The Spanish-American War and The 16th Amendment


I think, as the size and responsibilities of the Federal Government grew, the taxes on imported goods, these tariffs got higher and higher until the taxes on imported goods were so high that other countries just felt they couldn’t or wouldn’t pay them. The importation dropped reducing Federal revenue. There were also retaliatory tariffs and taxes put on US Goods going out to other countries.

The War Revenue Act of 1899 sought to raise funds for the Spanish-American War by selling bonds, and doubling the taxes on beer and tobacco. Not to leave the kids out, a tax was even imposed on chewing gum. With the Spanish-American War ended the War Revenue Act expired and in 1902, the revenue going in to the Federal Government dropped to 1.7% of Gross Domestic Product to 1.3%.

[Notice how closely taxation is tied to war.]

A movement to establish an income tax were introduced by Congressmen from agricultural areas because farmers were afraid that any shortfall in revenue would be made up by increasing taxes on property, and, let’s face it, without land, a farmer is just a guy standing around with nothing to do.

The people saw there had to be some reliable way to support the Federal Government, and the debate that followed lead to a Constitutional amendment that would allow the Federal government to impose tax on people’s incomes.

By 1913, 36 States had ratified the 16th Amendment to the Constitution. In October, Congress passed a new income tax law with rates beginning at 1 percent and rising to 7 percent for taxpayers with income in excess of $500,000.

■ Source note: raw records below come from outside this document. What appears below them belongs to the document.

-- ==== Sys2Proof/Syntax.lean ====
section
/-! DEFINITION. The command set, one constructor for each row of the opcode map (30_encoding.md R84). Formats I and B
carry the IMM8 field of the word (R80, R82); format N carries nothing. -/

namespace Sys2Proof

/-- A command of HZL-CORE (30_encoding.md R84). -/
inductive Instr where
  | nop
  | bwInit
  | bwPutBit (imm : Byte)
  | bwPutSymbol (imm : Byte)
  | bwFinalize
  | brInit
  | brGetBit
  | encodePayload
  | decodePayload
  | freqClear
  | freqCount
  | freqRead (imm : Byte)
  | treeBuild
  | codeGen
  | codeRead (imm : Byte)
  | treeSerialize
  | treeDeserialize
  | crc32
  | compress
  | decompress
deriving DecidableEq, Repr, Inhabited

end Sys2Proof
end

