-- ==== Sys2Proof/Tests/Slice0.lean ====
section
/-! SUPPORT. Tests: the decoder on words written out from 30_encoding.md, commands on the vectors of 95_test_vectors.md, and
for each obligation with hypotheses a state and operands that meet them all (`wit_…`). Expected values are the spec's. -/

namespace Sys2Proof.Tests

open Sys2Proof Sys2Proof.Machine

set_option Elab.async false

/-! ### Helpers -/

/-- Bytes listed from an address on. -/
def bytesAt (a : Nat) : List Byte → Memory
  | [] => []
  | b :: bs => (a, b) :: bytesAt (a + 1) bs

/-- An instance with 0x400 bytes of MEM and the magic "HZL1", at rest. -/
def base : State :=
  { State.reset with params := ⟨0x3FF, #v[0x48, 0x5A, 0x4C, 0x31]⟩, code := emptyCode }

/-- The state after a command that ends, else the state itself. -/
def after (i : Instr) (s : State) : State :=
  match exec i s with
  | .next t => t
  | _ => s

/-- A next state with a property, as a check. -/
def nextIs (r : Result) (p : State → Bool) : Bool :=
  match r with
  | .next t => p t
  | _ => false

theorem next_of_check {r : Result} {p : State → Bool} (h : nextIs r p = true) : ∃ t, r = .next t ∧ p t = true := by
  cases r with
  | next t => exact ⟨t, rfl, h⟩
  | fault f => simp [nextIs] at h
  | refused f => simp [nextIs] at h

/-- "AAAAABBBCCD" (95_test_vectors.md V-TB-1). -/
def payload : List Byte := [0x41, 0x41, 0x41, 0x41, 0x41, 0x42, 0x42, 0x42, 0x43, 0x43, 0x44]

/-- The tree of V-TB-1. -/
def tree1 : HTree := .node 11 (.leaf 0x41 5) (.node 6 (.leaf 0x42 3) (.node 3 (.leaf 0x44 1) (.leaf 0x43 2)))

/-- The payload at 0, the tree and table of V-TB-1, destination (0x100, 8). -/
def coded : State :=
  { base with
    mem := bytesAt 0 payload, srcLen := 11, dstAddr := 0x100, dstCap := 8, tree := some tree1, code := genCode tree1,
    codeValid := true }

/-- The bitstream of V-BC-9 at 0x100, the tree of V-TB-1, destination (0x200, 16). -/
def encoded (n : Word) : State :=
  { base with
    mem := bytesAt 0x100 [0x05, 0x5F, 0xE0, 0x04], srcAddr := 0x100, srcLen := 4, dstAddr := 0x200, dstCap := 16,
    tree := some tree1, plenLo := n }

/-- The inputs of V-CC-4: "ab" at 0, the name "x" at 0x20. -/
def toCompress : State :=
  { base with
    mem := bytesAt 0 [0x61, 0x62] ++ bytesAt 0x20 [0x78], srcLen := 2, nameAddr := 0x20, nameLen := 1, dstAddr := 0x100,
    dstCap := 0x100 }

/-- The container of V-CC-4 with the given type byte, magic "HZL1". -/
def container4 (typ : Byte) : List Byte :=
  [0x48, 0x5A, 0x4C, 0x31, 0x00, 0x00, 0x00, typ, 0x00, 0x01, 0x78, 0x00, 0x01, 0x00, 0x00, 0x00, 0x00, 0x00, 0x00, 0x00,
   0x02] ++ [0x9E, 0x83, 0x48, 0x6D, 0x00, 0x00, 0x00, 0x05, 0x00, 0x01, 0x61, 0x01, 0x62, 0x40, 0x06]

/-- Bytes at 0x100 as a container, destination (0x200, 0x10). -/
def toDecompress (bs : List Byte) : State :=
  { base with
    mem := bytesAt 0x100 bs, srcAddr := 0x100, srcLen := BitVec.ofNat 32 bs.length, dstAddr := 0x200, dstCap := 0x10 }

/-- The tree of V-CC-4. -/
def tree4 : HTree := .node 0 (.leaf 0x61 0) (.leaf 0x62 0)

/-- A writer on (0x100, 4) with the given pending bits. -/
def writing (acc : Byte) (nbits : Fin 8) : State :=
  { base with bw := { active := true, base := 0x100, cap := 4, bytes := 0, acc := acc, nbits := nbits } }

/-- A reader on the byte A0 at 0x200. -/
def reading (pos : Word) (bit : Fin 8) : State :=
  { base with mem := [(0x200, 0xA0)], br := { active := true, base := 0x200, len := 1, pos := pos, bit := bit } }

/-! ### WellFormed: an ill-formed term for each check -/

theorem test_wf_refuses_bit_operand_2 : Instr.wf (.bwPutBit 2) = false := by decide
theorem test_wf_accepts_bit_operands : Instr.wf (.bwPutBit 0) = true ∧ Instr.wf (.bwPutBit 1) = true := by decide

/-! ### Decode: OP in bits 7..0, IMM8 in bits 15..8 (30_encoding.md R80, R84) -/

theorem test_decode_nop : decode 0b00000000000000000000000000000000 = .ok .nop := by rfl
theorem test_decode_bwInit : decode 0b00000000000000000000000000010000 = .ok .bwInit := by rfl
theorem test_decode_bwPutBit : decode 0b00000000000000000000000100010001 = .ok (.bwPutBit 1) := by rfl
theorem test_decode_bwPutSymbol : decode 0b00000000000000000100000100010010 = .ok (.bwPutSymbol 0x41) := by rfl
theorem test_decode_bwFinalize : decode 0b00000000000000000000000000010011 = .ok .bwFinalize := by rfl
theorem test_decode_brInit : decode 0b00000000000000000000000000010100 = .ok .brInit := by rfl
theorem test_decode_brGetBit : decode 0b00000000000000000000000000010101 = .ok .brGetBit := by rfl
theorem test_decode_encodePayload : decode 0b00000000000000000000000000010110 = .ok .encodePayload := by rfl
theorem test_decode_decodePayload : decode 0b00000000000000000000000000010111 = .ok .decodePayload := by rfl
theorem test_decode_freqClear : decode 0b00000000000000000000000000100000 = .ok .freqClear := by rfl
theorem test_decode_freqCount : decode 0b00000000000000000000000000100001 = .ok .freqCount := by rfl
theorem test_decode_freqRead : decode 0b00000000000000001111111100100010 = .ok (.freqRead 0xFF) := by rfl
theorem test_decode_treeBuild : decode 0b00000000000000000000000000100011 = .ok .treeBuild := by rfl
theorem test_decode_codeGen : decode 0b00000000000000000000000000100100 = .ok .codeGen := by rfl
theorem test_decode_codeRead : decode 0b00000000000000000100010000100101 = .ok (.codeRead 0x44) := by rfl
theorem test_decode_treeSerialize : decode 0b00000000000000000000000000110000 = .ok .treeSerialize := by rfl
theorem test_decode_treeDeserialize : decode 0b00000000000000000000000000110001 = .ok .treeDeserialize := by rfl
theorem test_decode_crc32 : decode 0b00000000000000000000000001000000 = .ok .crc32 := by rfl
theorem test_decode_compress : decode 0b00000000000000000000000001000001 = .ok .compress := by rfl
theorem test_decode_decompress : decode 0b00000000000000000000000001000010 = .ok .decompress := by rfl

/-- V-CC-0, V-BC-6: the four ways a word is illegal. -/
theorem test_decode_illegal :
    decode 0x000000FF = .error .unknownOpcode ∧ decode 0x00010000 = .error .reservedNotZero ∧
      decode 0x00000100 = .error .operandNotZero ∧ decode 0x00000211 = .error .operandNotBit :=
  ⟨by rfl, by rfl, by rfl, by rfl⟩

/-- The opcode map's rows do not overlap (30_encoding.md R87). -/
theorem test_rows_do_not_overlap :
    opcodeRows.Pairwise (fun r q => (r.pattern &&& q.mask) != (q.pattern &&& r.mask)) := by decide +kernel

/-- The first instruction after reset: DECODE_PAYLOAD without a tree (V-RS-1, V-BC-10). -/
theorem test_first_step_after_reset :
    nextIs (step (State.reset.withFetchWord 32 0x17)) (fun t => statusWord t == 0x00170C06) = true := by decide +kernel

/-! ### Commands, on the spec's vectors -/

/-- V-CC-0. -/
theorem test_nop : statusWord (after .nop (base.raised 0x24 .stateError)) = 0x00000002 := by decide +kernel

/-- V-BC-1. -/
theorem test_bwInit :
    let t := after .bwInit { base with dstAddr := 0x100, dstCap := 4 }
    statusWord t = 0x00100002 ∧ readReg t .bwState = 0x80000000 ∧ t.bw.base = 0x100 := by decide +kernel

/-- V-BC-2. -/
theorem test_bwPutBit_pends : readReg (after (.bwPutBit 1) (writing 0b10 2)) .bwState = 0x80000503 := by decide +kernel

/-- V-BC-4: the eighth bit stores CA. -/
theorem test_bwPutBit_stores :
    let t := after (.bwPutBit 0) (writing 0x65 7)
    t.mem = [(0x100, 0xCA)] ∧ readReg t .bwState = 0x80000000 ∧ t.outLen = 1 := by decide +kernel

/-- V-BC-7: B = "10" after 111110 completes FA. -/
theorem test_bwPutSymbol :
    let t := after (.bwPutSymbol 0x42) { writing 0x3E 6 with code := genCode tree1, codeValid := true }
    t.mem = [(0x100, 0xFA)] ∧ readReg t .bwState = 0x80000000 ∧ t.bw.bytes = 1 := by decide +kernel

/-- V-BC-3. -/
theorem test_bwFinalize :
    let t := after .bwFinalize (writing 0b101 3)
    t.mem = [(0x100, 0xA0)] ∧ t.pad = 5 ∧ t.outLen = 1 ∧ readReg t .bwState = 0 := by decide +kernel

/-- V-BC-5: no room for the pending bits. -/
theorem test_bwFinalize_capacity :
    statusWord (after .bwFinalize
      { base with bw := { active := true, base := 0x100, cap := 0, bytes := 0, acc := 0x7F, nbits := 7 } }) =
      0x00130906 := by decide +kernel

/-- V-BC-10: the sum does not wrap. -/
theorem test_brInit_range :
    statusWord (after .brInit { base with srcAddr := 0xFFFFFFFF, srcLen := 2 }) = 0x00140A06 := by decide +kernel

/-- V-BC-8. -/
theorem test_brInit : readReg (after .brInit { base with srcAddr := 0x200, srcLen := 1 }) .brState = 0x80000000 := by
  decide +kernel

/-- V-BC-8, read 3. -/
theorem test_brGetBit :
    let t := after .brGetBit (reading 0 2)
    t.resultLo = 1 ∧ readReg t .brState = 0x80000003 ∧ t.br.pos = 0 := by decide +kernel

/-- V-BC-8, read 9. -/
theorem test_brGetBit_exhausted : statusWord (after .brGetBit (reading 1 0)) = 0x00150806 := by decide +kernel

/-- V-BC-9. -/
theorem test_encodePayload :
    let t := after .encodePayload coded
    memRead t 0x100 4 = [0x05, 0x5F, 0xE0, 0x04] ∧ t.outLen = 4 ∧ t.pad = 4 ∧ t.bw.bytes = 3 := by decide +kernel

/-- V-BC-10: E has no code. -/
theorem test_encodePayload_no_code :
    statusWord (after .encodePayload { coded with mem := bytesAt 0 [0x41, 0x45], srcLen := 2 }) = 0x00160C06 := by
  decide +kernel

/-- V-BC-9, N = 12: the walk goes on into the padding. -/
theorem test_decodePayload :
    let t := after .decodePayload (encoded 12)
    memRead t 0x200 12 = payload ++ [0x41] ∧ t.pad = 4 ∧ readReg t .brState = 0x80000005 ∧ t.br.pos = 2 := by
  decide +kernel

/-- V-BC-9, N = 16. -/
theorem test_decodePayload_end_of_data : statusWord (after .decodePayload (encoded 16)) = 0x00170406 := by decide +kernel

/-- V-TB-9: clearing the counts leaves the tree and the table. -/
theorem test_freqClear : readReg (after .freqClear coded) .treeState = 0x00070003 := by decide +kernel

/-- V-TB-9: counting adds up. -/
theorem test_freqCount :
    let s := { base with mem := bytesAt 0 [0x41, 0x42], srcLen := 2 }
    tableGet (after .freqCount (after .freqCount s)).freq 0x41 = 2 := by decide +kernel

/-- V-TB-1. -/
theorem test_freqRead : (after (.freqRead 0x41) (after .freqCount coded)).resultLo = 5 := by decide +kernel

/-- V-TB-6, "AABC": the leaf comes before the node of equal weight. -/
theorem test_treeBuild_ties :
    (after .treeBuild { base with freq := countBytes clearedFreq [0x41, 0x41, 0x42, 0x43] }).tree =
      some (.node 4 (.leaf 0x41 2) (.node 2 (.leaf 0x42 1) (.leaf 0x43 1))) := by decide +kernel

/-- V-TB-4: the dummy's value wraps. -/
theorem test_treeBuild_one_value :
    (after .treeBuild { base with freq := countBytes clearedFreq [0xFF, 0xFF] }).tree =
      some (.node 2 (.leaf 0xFF 2) (.leaf 0x00 0)) := by decide +kernel

/-- The worked trace of 41_tree_builder.md R136. -/
theorem test_treeBuild_worked : buildTree (countBytes clearedFreq payload) = tree1 := by decide +kernel

/-- V-TB-1: A = "0", D = "110", E has none. -/
theorem test_codeGen :
    let t := after .codeGen coded
    tableGet t.code 0x41 = [false] ∧ tableGet t.code 0x44 = [true, true, false] ∧ tableGet t.code 0x45 = [] := by
  decide +kernel

/-- V-TS-2: of two leaves with one value the later counts. -/
theorem test_codeGen_duplicate :
    tableGet (after .codeGen { base with tree := some (.node 0 (.leaf 0x41 0) (.leaf 0x41 0)) }).code 0x41 = [true] := by
  decide +kernel

/-- V-TB-1. -/
theorem test_codeRead :
    let t := after (.codeRead 0x44) coded
    memRead t 0x100 1 = [0xC0] ∧ t.resultLo = 3 ∧ t.outLen = 1 := by decide +kernel

/-- V-TS-1. -/
theorem test_treeSerialize :
    let t := after .treeSerialize { coded with dstCap := 16 }
    memRead t 0x100 11 = [0x00, 0x01, 0x41, 0x00, 0x01, 0x42, 0x00, 0x01, 0x44, 0x01, 0x43] ∧ t.outLen = 11 := by
  decide +kernel

/-- V-TS-1, DST_CAP = 10. -/
theorem test_treeSerialize_capacity : statusWord (after .treeSerialize { coded with dstCap := 10 }) = 0x00300906 := by
  decide +kernel

/-- V-TS-2. -/
theorem test_treeDeserialize :
    (after .treeDeserialize { base with mem := bytesAt 0 [0x00, 0x01, 0x61, 0x01, 0x62], srcLen := 5 }).tree =
      some tree4 := by decide +kernel

/-- V-TS-2: a trailing byte. -/
theorem test_treeDeserialize_trailing :
    let t := after .treeDeserialize { coded with mem := bytesAt 0 [0x01, 0x41, 0x00], srcLen := 3 }
    statusWord t = 0x00310206 ∧ readReg t .treeState = 0 := by decide +kernel

/-- V-CC-0. -/
theorem test_crc32 : (after .crc32 coded).crc = 0x4A1C2A89 := by decide +kernel

/-- V-CC-0, "123456789". -/
theorem test_crc32_check_value :
    crc32 [0x31, 0x32, 0x33, 0x34, 0x35, 0x36, 0x37, 0x38, 0x39] = 0xCBF43926 := by decide +kernel

/-- V-CC-4. -/
theorem test_compress :
    let t := after .compress toCompress
    memRead t 0x100 36 = container4 0 ∧ t.outLen = 36 ∧ t.pad = 6 ∧ t.crc = 0x9E83486D := by decide +kernel

/-- V-CC-12: one byte too few. -/
theorem test_compress_capacity :
    let t := after .compress { toCompress with dstCap := 35 }
    statusWord t = 0x00410906 ∧ t.mem = toCompress.mem ∧ readReg t .treeState = 0x00030003 := by decide +kernel

/-- P4, its end. -/
theorem test_decompress :
    let t := after .decompress (toDecompress (container4 0))
    memRead t 0x200 2 = [0x61, 0x62] ∧ statusWord t = 0x00420002 ∧ t.nameAddr = 0x10A ∧ t.pad = 6 ∧
      readReg t .brState = 0x80000002 := by decide +kernel
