-- ==== Sys2Proof/Syntax.lean ====
section
/-! DEFINITION. The instructions: one constructor per row of spec/opcode_table.json, in its order.  The
first sixteen are the command words (30_encoding.md R100, R101): a 32-bit write of the word to CMD.  The
last six are the bus transactions a host program is made of (R103). -/

namespace Sys2Proof

/-- An instruction of QRE.  A command word has no operand (R100, R104: every operand of a command is a
register or buffer); a bus transaction has an offset from QRE_BASE and, for a write, its data word. -/
inductive Instr where
  /-- OPCODE 0x0: no operation (40_host_bus.md R138). -/
  | nop
  /-- OPCODE 0x1: the bit-stream packer (41_packer.md R157). -/
  | pack
  /-- OPCODE 0x2: the Reed-Solomon coder and interleaver (42_rs_ecc.md R186). -/
  | ecc
  /-- OPCODE 0x3: the symbol assembler (43_assembler.md R229). -/
  | place
  /-- OPCODE 0x4: the mask evaluator and selector (44_mask.md R259). -/
  | mask
  /-- OPCODE 0x5: PACK, ECC, PLACE and MASK in one completion step (45_encode_render.md R280). -/
  | encode
  /-- OPCODE 0x6: matrix-to-vector (45_encode_render.md R291). -/
  | vector
  /-- OPCODE 0x7: standalone Reed-Solomon parity of one block (42_rs_ecc.md R191). -/
  | rs
  /-- OPCODE 0x8, reserved: ILLEGAL_COMMAND (40_host_bus.md R139). -/
  | reserved8
  /-- OPCODE 0x9, reserved: ILLEGAL_COMMAND (R139). -/
  | reserved9
  /-- OPCODE 0xA, reserved: ILLEGAL_COMMAND (R139). -/
  | reservedA
  /-- OPCODE 0xB, reserved: ILLEGAL_COMMAND (R139). -/
  | reservedB
  /-- OPCODE 0xC, reserved: ILLEGAL_COMMAND (R139). -/
  | reservedC
  /-- OPCODE 0xD, reserved: ILLEGAL_COMMAND (R139). -/
  | reservedD
  /-- OPCODE 0xE, reserved: ILLEGAL_COMMAND (R139). -/
  | reservedE
  /-- OPCODE 0xF: cancel the pending command (40_host_bus.md R135). -/
  | abort
  /-- DESC 0x0: 1-byte bus read (40_host_bus.md R130). -/
  | r8 (addr : Word)
  /-- DESC 0x1: 2-byte bus read (R130). -/
  | r16 (addr : Word)
  /-- DESC 0x2: 4-byte bus read (R130). -/
  | r32 (addr : Word)
  /-- DESC 0x8: 1-byte bus write of the low byte of `wdata` (40_host_bus.md R131). -/
  | w8 (addr : Word) (wdata : Word)
  /-- DESC 0x9: 2-byte bus write of the low two bytes of `wdata` (R131). -/
  | w16 (addr : Word) (wdata : Word)
  /-- DESC 0xA: 4-byte bus write of `wdata` (R131). -/
  | w32 (addr : Word) (wdata : Word)
deriving DecidableEq, Repr

end Sys2Proof
end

World War I and the 1916 Revenue Act

When the US entered World War I there was an increased need for revenue and Congress passed the 1916 Revenue Act. The Act increased the top tax rate to 15 percent on taxpayers with incomes in excess of $1.5 million. The 1916 Act also imposed taxes on estates and excess business profits. Other changes (increases) followed.

Taxes and the 1929 Stock Market Crash

The October 1929 stock market crash and the Great Depression that followed lead to a shrinking revenue for the Federal Government. Congress responded to falling revenues with the Tax Act of 1932 which dramatically increased tax rates once again. This was followed by another tax increase in 1936, and again in 1939.

Income tax was firmly established by 1939 and the taxation of income was progressive, meaning the more you made the more you paid. The thinking was, of course, that a rich person could afford to pay more in taxes and would still have enough money left to live a good life.

You may hate taxes, but do we really believe we can function as a nation without providing revenue to support the government and the services they provide? Are we going to have bake sales to pay for fighter plans. Are we really willing to have pay a toll to a road entrepreneur just to back out of our drive way? Would we really prefer to fight our war with a bunch of volunteer guys with deer rifles? Instead of law enforcement would we rather go to vigilante justice and everyone carrying Colt 45?

Do we want to amend the constitution again and institute a flat tax? Until then, I don’t think you can call someone supporting the 16th Amendment to the Constitution a socialist or a communist.